» Exercise prompt: Your response should contain every line from the data below that holds the string "loseAll".

:: Data to examine ::

/-- Queues the GAP record of the open episode (R153, R157). -/
def queueGap (s : State) (n : Fin 4) : State :=
  match s.ports[n].episode with
  | none => s
  | some e =>
    let no := s.ports[n].gapNo + 1
    let g : Gap := { first := e.first, last := e.last, lost := satNat 16 e.count, causes := e.causes
                     next := s.rd (R.CPL_COURSES_COUNT n), no := no }
    let s := s.modPort n fun p => { p with episode := none, outq := p.outq ++ [.gap g], gapNo := no }
    let s := (s.ev (R.CPL_EVENT_GAP n) 0).count (R.CPL_GAPS_COUNT n)
    let s := ((s.wr (R.CPL_GAP_CAUSES_CAUSES n) e.causes).wr (R.CPL_GAP_FIRST_STAMP n) e.first).wr
      (R.CPL_GAP_LAST_STAMP n) e.last
    let s := { s with acq := { s.acq with gapRanges := s.acq.gapRanges.set n (s.acq.gapRanges[n] ++ [(e.first, e.last)]) } }
    let s := s.log 9 1 0x0081 n [e.causes, e.count, e.first % 2 ^ 32, e.first / 2 ^ 32]
    ((s.presentSrc 9 (some n.val) (fun _ => true) e.first).passGaps n (s.ports[n].outq.length)).showCpl n

/-- A course is lost with the causes `x` (R153, R517): the episode, the counters and the report. -/
def loseCourse (s : State) (n : Fin 4) (c : Course) (x : Nat) : State :=
  let s := s.modPort n fun p =>
    let e := p.episode.getD { first := c.stamp, last := c.stamp, causes := 0, count := 0 }
    { p with
      courses := p.courses.filter fun d => d != c
      episode := some { first := min e.first c.stamp, last := max e.last c.stamp, causes := e.causes ||| x
                        count := e.count + 1 }
      freshNext := p.freshNext || c.fresh }
  let s := (s.count (R.CPL_LOST_COUNT n)).ev (R.CPL_EVENT_ROLLBACK n) 0
  (s.courseReport n true c.stamp (stampAdd c.stamp (10 * c.len - 1))).showCpl n

/-- Loses the courses of a list, the sequence number going back to the oldest that held one (R153, R156). -/
def loseAll (s : State) (n : Fin 4) (l : List Course) (x : Nat) : State :=
  let s := match l.findSome? Course.seq with
    | some q => s.wr (R.CPL_STAT_NEXT_SEQ n) q
    | none => s
  l.foldl (fun (s : State) c => s.loseCourse n c x) s

/-- Adds cause bits to an open episode. -/
def episodeAdd (s : State) (n : Fin 4) (x : Nat) : State :=
  s.modPort n fun p => { p with episode := p.episode.map fun e => { e with causes := e.causes ||| x } }

def causePllS : Nat := 1
def causePllC : Nat := 2
def causeCsy : Nat := 4
def causeCheck : Nat := 8
def causeInterlock : Nat := 16
def causeRoute : Nat := 32
def causeFibre : Nat := 64

/-- A course cause CHECK for the course of stamp `t` (R153, R155). -/
def courseCause (s : State) (n : Fin 4) (t : Nat) : State :=
  let l := s.ports[n].courses.dropWhile fun c => c.stamp != t
  if l.isEmpty then s.episodeAdd n causeCheck else s.loseAll n l causeCheck

/-- The causes that wait reach the reference monitor of port `n` (R151, R153): a port-wide cause loses every course
that is pending, a failed check tone its course and those after it. A port that stands IDLE or HALTED gives its GAP
record at once. -/
def monitorCause (s : State) (n : Fin 4) : State :=
  let p := s.ports[n]
  let s := s.modPort n fun p => { p with causes := 0, checkFail := [] }
  let s := if p.causes = 0 then s else (s.loseAll n p.courses p.causes).episodeAdd n p.causes
  let s := p.checkFail.foldl (fun (s : State) t => s.courseCause n t) s
  let st := s.pstate n
  if st = stIdle || st = stHalted then s.queueGap n else s.showCpl n

/-- The port-wide causes that are active now (R151, R153). -/
def activeCauses (s : State) (n : Nat) : Nat :=
  (if s.bit R.SYN_STAT_LOCK 0 then 0 else causePllS) + (if s.bit R.SYN_STAT_LOCK 1 then 0 else causePllC)
    + (if s.bit R.SYN_STAT_LOCK (3 + csyOf n) then 0 else causeCsy)

/-- A course is fetched: pending, or lost from the start while a port-wide cause is active (R153). The course that is
not lost at its fetch takes over freshness (R517). -/
def fetchCourse (s : State) (n : Fin 4) (c : Course) : State :=
  let a := s.activeCauses n
  if a != 0 then s.loseCourse n c a
  else
    let c := { c with fresh := s.ports[n].freshNext }
    s.modPort n fun p => { p with freshNext := false, courses := p.courses ++ [c] }

/-- The first pending course without a sequence number, whose first sample comes to stage 6. -/
def nextVisit (s : State) (n : Fin 4) : Option Course := s.ports[n].courses.find? fun c => c.seq.isNone

/-- Replaces a pending course. -/
def setCourse (s : State) (n : Fin 4) (c d : Course) : State :=
  s.modPort n fun p => { p with courses := p.courses.map fun x => if x = c then d else x }

/-- Visits every record of course `c` (R150), and counts its PREDICTED and SAT entries. -/
def visitRecords (s : State) (n : Fin 4) (c : Course) (q : Nat) (xs : List Sample) (ecc : Ecc) : State × Nat × Nat :=
  (List.range (recCount c)).foldl (fun (acc : State × Nat × Nat) i =>
    let (s, f, t) := acc
    let bad := ecc.ue.contains i
    let r := s.recState n c.root i q bad
    let x := xs.getD i { theta := 0, power := 0, pol := false, clip := false, sat := false }
    let e := s.visitEntry n c r i x
    (s.ringPut n i (q % 8) e, f + ofBool (e.kind == kPredicted), t + ofBool e.sat)) (s, 0, 0)

/-- The first sample of the oldest course without a sequence number comes to stage 6, and its visit runs (R148 to R150,
R153). -/
def visitStart (s : State) (n : Fin 4) (xs : List Sample) (ecc : Ecc) : State :=
  match s.nextVisit n with
  | none => s
  | some c =>
    let q := s.rd (R.CPL_STAT_NEXT_SEQ n)
    let reseed := match s.ports[n].episode with
      | some e => decide (e.first < c.stamp)
      | none => false
    let d := { c with seq := some q, reseed := reseed, root := if c.fresh then c.stamp else s.ports[n].freshStamp }
    let s := (s.setCourse n c d).bump (R.CPL_STAT_NEXT_SEQ n)
    let s := if c.fresh then s.modPort n fun p => { p with baseSeq := q, freshStamp := c.stamp } else s
    let s := s.eccSeen 0 reqCPL ecc (recAddr n)
    let (s, f, t) := s.visitRecords n d q xs ecc
    (s.setCourse n d { d with faded := f, satn := t }).showCpl n

/-- A commit after the last course of an open episode queues its GAP record (R153, R157). -/
def closeEpisode (s : State) (n : Fin 4) (t : Nat) : State :=
  match s.ports[n].episode with
  | some e => if e.last < t then s.queueGap n else s
  | none => s

/-- The tick after the last sample of the oldest pending course is written: it is committed (R153, R154). -/
def courseCommit (s : State) (n : Fin 4) : State :=
  match s.ports[n].courses with
  | [] => s
  | c :: r =>
    match c.seq with
    | none => s
    | some q =>
      let s := s.modPort n fun p => { p with courses := r }
      let s : State := (s.wr (R.CPL_STAT_COMMIT_SEQ n) q).wr (R.CPL_LAST_COMMIT_STAMP n) c.stamp
      let s := s.closeEpisode n c.stamp
      let c : Course := { c with number := s.rd (R.CPL_COURSES_COUNT n), gaps := s.ports[n].gapNo }
      let s := s.bump (R.CPL_COURSES_COUNT n)
      let s := (s.count (R.CPL_FADED_COUNT n) c.faded).count (R.CPL_SATCNT_COUNT n) c.satn
      let s := if c.satn = 0 then s else s.ev (R.CPL_EVENT_SAT n)
      let s := s.modPort n fun p => { p with outq := p.outq ++ [.course c] }
      s.showCpl n

/-! ### Release (R160, R161) -/

/-- What the release keeps of a record: the increment Δ of R161 and the entry. -/
abbrev Delta := Int × Entry

/-- Folds entry `q` of course `c` into record `i`, and gives Δ. -/
def foldRecord (s : State) (n : Fin 4) (c : Course) (q i : Nat) (bad : Bool) : State × Delta :=
  let e0 := s.ringGet n i (q % 8)
  let base := if bad || !(s.recFolded n c.root i) then rec9Empty else (rec9Of (s.sramGet (recAddr n i) 32)).1
  let e := if bad then { e0 with kind := kReseed } else e0
  let d := if e.kind = kNormal || e.kind = kPredicted then toSigned 16 e.delta
    else if e.kind = kAcquire then base.vel else 0
  let r := applyEntry base e (branchOf c.slot e.pol)
  (s.sramPut (recAddr n i) (rec9Bytes r q), (d, e))

/-- Folds every record of the course. -/
def foldAll (s : State) (n : Fin 4) (c : Course) (q : Nat) (ecc : Ecc) : State × List Delta :=
  (List.range (recCount c)).foldl (fun (acc : State × List Delta) i =>
    let (s, l) := acc
    let (s, d) := s.foldRecord n c q i (ecc.ue.contains i)
    (s, l ++ [d])) (s, [])

/-- The flag bits [6:2] that an end of a gauge contributes (R161). -/
def endFlags (d : Option Delta) : Nat :=
  match d with
  | none => 0
  | some (_, e) =>
    ofBool (e.kind == kReseed) * 64 + ofBool (e.kind == kPredicted) * 32 + ofBool (e.kind == kAcquire) * 16
      + ofBool e.clip * 8 + ofBool e.sat * 4

/-- The course link value of native sample or bin `i` with gauge `g` (R161). -/
def linkValue (l : List Delta) (i g : Nat) : Nat :=
  let h1 := g / 2
  let h2 := g - h1
  let a := if h1 ≤ i then l[i - h1]? else none
  let b := l[i + h2]?
  let fl := endFlags a ||| endFlags b
  match a, b with
  | some (x, _), some (y, _) => ofSigned 24 (64 * (y - x)) * 256 + fl
  | _, _ => 128 ||| fl

/-- The gauge in bins of a watch course (R163). -/
def binGauge (g : Nat) : Nat := max 1 (roundDiv g 10).toNat

/-- The gauge of record `i` of a course on a port with zones `z` (R161, R163, R177). -/
def recGauge (s : State) (n : Nat) (c : Course) (z : List ZEntry) (i : Nat) : Nat :=
  let d := s.rd (R.CPL_CTRL_GAUGE_DEF n)
  if c.watch then binGauge (zgauge (s.ngOf n) d z (10 * i)) else zgauge (s.ngOf n) d z i

/-- The words of a course header, with the field VALUES (R162). -/
def courseHeader (s : State) (n : Nat) (c : Course) (values : Nat) : List Nat :=
  [c.stamp % 2 ^ 32, c.stamp / 2 ^ 32, c.number,
   c.tq * 2 ^ 29 + ofBool c.slewing * 2 ^ 28 + ofBool c.watch * 2 ^ 27 + ofBool c.reseed * 2 ^ 26
     + ofBool c.fresh * 2 ^ 25 + ofBool c.dark * 2 ^ 24 + ofBool c.test * 2 ^ 23 + ofBool c.clip * 2 ^ 22
     + ofBool c.sat * 2 ^ 21 + c.slot * 2 ^ 18 + c.chirp * 2 ^ 15 + c.step,
   c.route * 2 ^ 26 + values, c.faded, if s.on (R.LDR_NE_CFG_EN n) then c.ne else 0, c.gaps]

/-- The release of the oldest committed course begins: entries are folded and the course is emitted (R160 to R163). The
zone generation and the group index are those of now (R19, R182). -/
def releaseStart (s : State) (n : Fin 4) (ecc : Ecc) : State :=
  let s := s.passGaps n s.ports[n].outq.length
  match s.ports[n].outq with
  | .course c :: r =>
    let q := c.seq.getD 0
    let gen := s.rd R.ZON_STAT_GEN
    let ng := s.ngOf n
    let z := zapply (zenabled s.zon.active) n c.route
    let s := s.eccSeen 0 reqCPL ecc (recAddr n)
    let (s, l) := s.foldAll n c q ecc
    let vals := (List.range l.length).map fun i => linkValue l i (s.recGauge n c z i)
    let c := { c with clip := vals.any fun v => v.testBit 3, sat := vals.any fun v => v.testBit 2 }
    let s := s.modPort n fun p =>
      { p with
        outq := r, link := p.link ++ [.course c gen ng z vals], releasing := true
        folded := if c.fresh then some (c.stamp, recCount c) else p.folded }
    let s := s.acqHand 1 n (fun _ => true) fun k =>
      courseUnit s.acq.ch[k].usize c.stamp (s.courseHeader n c vals.length) vals c.clip
    (s.passGaps n r.length).showCpl n
  | _ => s

/-- The words of a GAP record (R157). -/
def gapWords (g : Gap) : List Nat :=
  [g.first % 2 ^ 32, g.first / 2 ^ 32, g.last % 2 ^ 32, g.last / 2 ^ 32, 2 ^ 30 + g.lost, g.causes, g.next, g.no]

/-- The last value of the release has left. -/
def releaseEnd (s : State) (n : Fin 4) : State := (s.modPort n fun p => { p with releasing := false }).showCpl n

end Sys2Proof.Machine.State
end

:::

» Output below:
def loseAll (s : State) (n : Fin 4) (l : List Course) (x : Nat) : State :=
  if l.isEmpty then s.episodeAdd n causeCheck else s.loseAll n l causeCheck
  let s := if p.causes = 0 then s else (s.loseAll n p.courses p.causes).episodeAdd n p.causes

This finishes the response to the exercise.